State v. Chapman

PER CURIAM.

11 Granted. In a dispute prompted by the state selecting from its priority list one case for trial before defendant’s case, although defendant appeared higher on the list and had filed a motion for a speedy trial, the court of appeal correctly rejected defendant’s demand that at the new trial date set by the court over his objection, the state place his case at the top of the list. However, the court of appeal directed the District Attorney to comply with the dictates of our decision in State v. Simpson, 551 So.2d 1303 (La.1989), “by listing for defense counsel the cases on the criminal docket in the order in which cases are to be called for trial.” State v. Chapman, 45,717 (La.App. 2nd Cir.5/27/10). The court of appeal appears to have subscribed to the view, expressed by the defense in its opposition to the state’s writ seeking review in this Court, that while the District Attorney “has all of 12the discretion in the world” before drawing up the priority list, once done with the list, “he must live with it.”

This Court did observe in Simpson, albeit in dicta, after holding the procedure for allotting criminal cases employed at the time in 15th Judicial District Court did not comport with due process, that “the criminal docket for a particular day must indicate the order in which cases are to be called for trial.” Id., 551 So.2d at 1305. However, we made that observation in considering a local rule of the 15th Judicial District Court, which permitted the District Attorney to call criminal cases “in any order preferred by him.” We cautioned that the rule “cannot be interpreted to grant that authority on the day of trial.” Id. However, we meant by that observation not to impose a rigid rule of practice encroaching on the broad discretion of a District Attorney to determine “whom, when, and how he shall prosecute,” La. C.Cr.P. art. 61, but only to emphasize as a general proposition that “[a]ll litigants have a right to their day in court, and have a right to know, at least relatively, when that day will come, that he may prepare for his defense, or otherwise, as the case may be.” Simpson, 551 So.2d at 1305(in-ternal quotation marks and citation omitted); cf. La.C.Cr.P. art. 702 (providing that cases shall be set for trial on motion of the state and that “defendant shall be given notice of trial sufficiently in advance thereof so that he may summon , his witnesses.”).

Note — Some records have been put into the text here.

-- ==== Sys2Proof/Machine/Register.lean ====
section
/-! DEFINITION. Register Control (spec/07): REG.REPORT, the register lists and the trim corrections. -/

namespace Sys2Proof.Machine

/-- A register report that has passed its payload checks (R113). -/
structure RegReport where
  seq : Nat
  screen : ScreenId
  screenIndex : Nat
  error : Int
  deriving DecidableEq, Repr

/-- The payload checks of REG.REPORT (R113). -/
def regReportParse (payload : List Word) : Except Answer RegReport :=
  match fields payload with
  | [f, g, h] =>
    if f.value = 0 ∨ 4294967295 < f.value then .error (naming f)
    else if hk : g.value < 24 then
      .ok { seq := f.value, screen := ⟨g.value, hk⟩, screenIndex := g.index, error := h.signed }
    else .error (naming g)
  | _ :: _ :: _ :: x :: _ => .error (naming x)
  | _ => .error (tooFew payload)

/-- The acceptance checks, in order (R114): the segment reported on. DEDUCED: a queued segment short of the camera is
answered EARLY at all times, by the table of R114, where the last sentence of R128 says GONE until the first segment of the
first run has reached the camera (assumption log 33, unsafe). -/
def regReportAccept (r : RegReport) (s : State) : Except Answer Segment :=
  match segmentOf s.web.queue r.seq with
  | none => .error (refuse .gone 0)
  | some g =>
    if g.camera = false then .error (refuse .early 0)
    else if r.screen = 0 then .error (refuse .reference 0)
    else if inSet g.printed r.screen = false then .error (refuse .unprinted 0)
    else if (s.screen r.screen).present = false then .error (refuse .range r.screenIndex)
    else .ok g

/-- An entry written into a register list: it replaces the screen's entry, else it is inserted in screen order (R115). -/
def storeEntry (e : RegEntry) : List RegEntry → List RegEntry
  | [] => [e]
  | x :: xs =>
    if x.screen = e.screen then e :: xs
    else if e.screen < x.screen then e :: x :: xs
    else x :: storeEntry e xs

/-- The entry a report writes, with its out-of-tolerance flag (R115, R116). -/
def entryFor (tolerance : Int) (k : ScreenId) (e : Int) : RegEntry :=
  { screen := k, error := e, outOfTol := tolerance < e.natAbs }

/-- The step-clamped correction of an error (R119). -/
def correction (t : Tuning) (e : Int) : Int := clamp (-t.stepLimit) t.stepLimit ((e * t.gain + 128) / 256)

/-- What a report does to the trim (R117, R118). -/
inductive RegOutcome where
  | stored | deadband
  | corrected (c : Int)
  deriving DecidableEq, Repr

/-- The outcome of an accepted report on a screen (R117 to R119). -/
def regOutcome (seq : Nat) (e : Int) (x : Screen) : RegOutcome :=
  if seq ≤ x.chan.lastCorrected then .stored
  else if (e.natAbs : Int) ≤ x.tuning.deadband then .deadband
  else .corrected (correction x.tuning e)

/-- The trim target after a correction (R120). -/
def newTarget (x : Screen) (c : Int) : Int := clamp (-x.limit) x.limit (x.chan.target - c)

/-- Whether the limit clamp of R120 bites. -/
def limitBites (x : Screen) (o : RegOutcome) : Bool :=
  match o with
  | .corrected c => newTarget x c != x.chan.target - c
  | .stored | .deadband => false

/-- The channel after a report (R117, R118, R120). -/
def reported (seq : Nat) (o : RegOutcome) (x : Screen) : Channel :=
  match o with
  | .stored => x.chan
  | .deadband => { x.chan with lastCorrected := seq }
  | .corrected c => { x.chan with lastCorrected := seq, target := newTarget x c }

/-- The effect of an accepted report with its stored error (R115 to R120). -/
def State.report (seq : Nat) (k : ScreenId) (e : Int) (s : State) : State :=
  let o := regOutcome seq e (s.screen k)
  let entry := entryFor s.line.tolerance k e
  let s1 := s.withQueue (s.web.queue.map fun g => if g.seq = seq then { g with regs := storeEntry entry g.regs } else g)
  let s2 := s1.modChan k fun _ => reported seq o (s.screen k)
  (s2.latchIf (limitBites (s.screen k) o) .trimAtLimit).evalLines

/-- The code of an outcome and its correction (R123, R183). -/
def RegOutcome.words : RegOutcome → List Word
  | .stored => words1 0 ++ words1 0
  | .deadband => words1 1 ++ words1 0
  | .corrected c => words1 2 ++ words1 c

/-- The reply to an accepted report (R123). -/
def reportWords (r : RegReport) (g : Segment) (e : Int) (s : State) : List Word :=
  let o := regOutcome r.seq e (s.screen r.screen)
  let c := reported r.seq o (s.screen r.screen)
  words2 r.seq ++ words1 r.screen.val ++ words1 e ++ flagWord (e != r.error)
    ++ flagWord (entryFor s.line.tolerance r.screen e).outOfTol
    ++ flagWord (g.regs.any fun x => x.screen == r.screen) ++ o.words ++ flagWord (limitBites (s.screen r.screen) o) ++ words1 c.target ++ words2 c.lastCorrected

def takeRegReport : Taker := fun _ payload s =>
  match regReportParse payload with
  | .error a => (s, a)
  | .ok r =>
    match regReportAccept r s with
    | .error a => (s, a)
    | .ok g =>
      let e := clamp (-32000) 32000 r.error
      (s.report r.seq r.screen e, accept (reportWords r g e s))

/-- REG_REPORT (R113 to R123). -/
def execRegReport (port : PortId) (tag : Byte) (payload : List Word) (s : State) : Host.Outcome State Fault Refusal :=
  .next (requestFrame .regReport takeRegReport port tag payload s)

end Sys2Proof.Machine
end

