-- ==== Sys2Proof/Certificates/Slice0/Obligations.lean ====
section
/-! DEFINITION. The statements for the provers: what each command does, and what every step keeps. -/

open Sys2Proof Sys2Proof.Machine

/-! ### Steps and reset -/

/-- A step runs the command at the front of the queue on the state with the queue's rest. -/
def Obligations.StepRunsFrontCommand : Prop :=
  ∀ (c : Instr) (rest : List Instr) (s : State), step (s.withPending (c :: rest)) = exec c (s.withPending rest)

/-- The state after reset has every property that the statements below keep. -/
def Obligations.ResetStateHasEveryInvariant : Prop :=
  State.reset.HoldFollows ∧ State.reset.LinesFollow ∧ State.reset.PortsWithinRoles ∧ State.reset.PositionLawful
  ∧ State.reset.ScreensLawful ∧ State.reset.ChannelsInRange ∧ State.reset.PlannedFollows ∧ State.reset.QueueInOrder
  ∧ State.reset.ListsBounded ∧ State.reset.RollsFollow

/-- RESET_ASSERT: no frame is in flight, every port is IDLE with its receive registers cleared, PnDO at 0 and PnATN
released; what else is held stays until the release (the model's choice, assumption log 6). -/
def Obligations.ResetAssertAbandonsEveryPort : Prop :=
  ∀ s : State, ∃ t : State,
    exec .resetAssert s = .next t
    ∧ t = { s with inReset := true, ring := { s.ring with inFlight := none, timer := false }, ports := t.ports }
    ∧ ∀ n, t.port n =
        { s.port n with
          rx := .idle, kind := none, tag := none, count := 0, payload := [], check := 0xFFFF, fetch := none,
          dataOut := 0, line := false }

/-- RESET_RELEASE: every block takes its reset values, every port its role by the duplicate rule. That the levels of ENCA,
ENCB and PnSEL are the pins' own, and that the counter of free values goes on, is the model's choice (assumption log 7
and 9). -/
def Obligations.ResetReleaseGivesResetValues : Prop :=
  ∀ (a b c d : BitVec 2) (s : State), ∃ t : State,
    exec (.resetRelease a b c d) s = .next t
    ∧ t.inReset = false
    ∧ t.pos = { encA := s.pos.encA, encB := s.pos.encB, raw := 0, taken := 0, lostEdge := false, p := 0, still := 200,
                motion := .still }
    ∧ t.line = { lScr := 64000, dSeam := 0, xInsp := 0, inspectionRequired := false, tolerance := 250,
                 holdOnFault := true }
    ∧ (∀ k, t.screen k =
        { present := false, kind := .anchor, dist := 0, limit := 0, ext := false,
          tuning := { lead := 10000, slew := 8, gain := 128, deadband := 0, stepLimit := 100 }, aligned := false,
          chan := { r := 0, lcur := 64000, gear := 67108, n := 0, target := 0, applied := 0, setpoint := 0,
                    lastCorrected := 0 },
          eng := { state := .absent, cause := none, startSeq := 0, stopSeq := 0, window := false }, miss := 0,
          last := none })
    ∧ t.phase = { stretch := 0, lFab := 64000, highWater := 0 }
    ∧ t.planned = 0
    ∧ t.ring.state = .down ∧ t.ring.frameCount = 0 ∧ t.ring.inFlight = none ∧ t.ring.timer = false
    ∧ t.ring.faults = [] ∧ t.ring.hold = false
    ∧ t.web = { lineState := .setup, queue := [], nextSeq := 1, exhausted := false, rolls := [], nextRollId := 1,
                lastSeam := none }
    ∧ t.oven.zones = []
    ∧ t.cure = { tBase := 1200, tScorch := 4000, doseMin := 0, doseMax := 4294967295 }
    ∧ t.reports = [] ∧ t.freeIndex = s.freeIndex ∧ t.pending = s.pending
    ∧ (∀ n, t.port n =
        { role := (t.port n).role, rx := .idle, kind := none, tag := none, count := 0, payload := [], check := 0xFFFF,
          held := { kind := 0, tag := 0, status := .none, index := 0, words := [] }, fetch := none,
          sel := (s.port n).sel, dataOut := 0, latched := 0, enabled := 0, line := false })
    ∧ ∀ (n : PortId) (strap : PortId → BitVec 2), strap 0 = a → strap 1 = b → strap 2 = c → strap 3 = d →
        ((t.port n).role = .line ↔ strap n = 0#2 ∧ ∀ m, m < n → strap m ≠ 0#2)
        ∧ ((t.port n).role = .oven ↔ strap n = 1#2 ∧ ∀ m, m < n → strap m ≠ 1#2)
        ∧ ((t.port n).role = .inspect ↔ strap n = 2#2)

It appears that in accord with the District Attorney’s established protocol, the state furnished its priority list to defendant three weeks before the trial date and then advised defense counsel six days before that date that another case would go to trial, although it was lower on the list. The District Attorney thus provided fair notice to counsel that defendant’s day had not yet come sufficiently in advance of trial that defendant and counsel could plan accordingly. We have no reason to IsSuppose that a similar procedure will not be employed for future trial settings on the District Attorney’s priority lists, thereby continuing to provide defendant with fair notice of the probability that his case will or will not go to trial on the date assigned.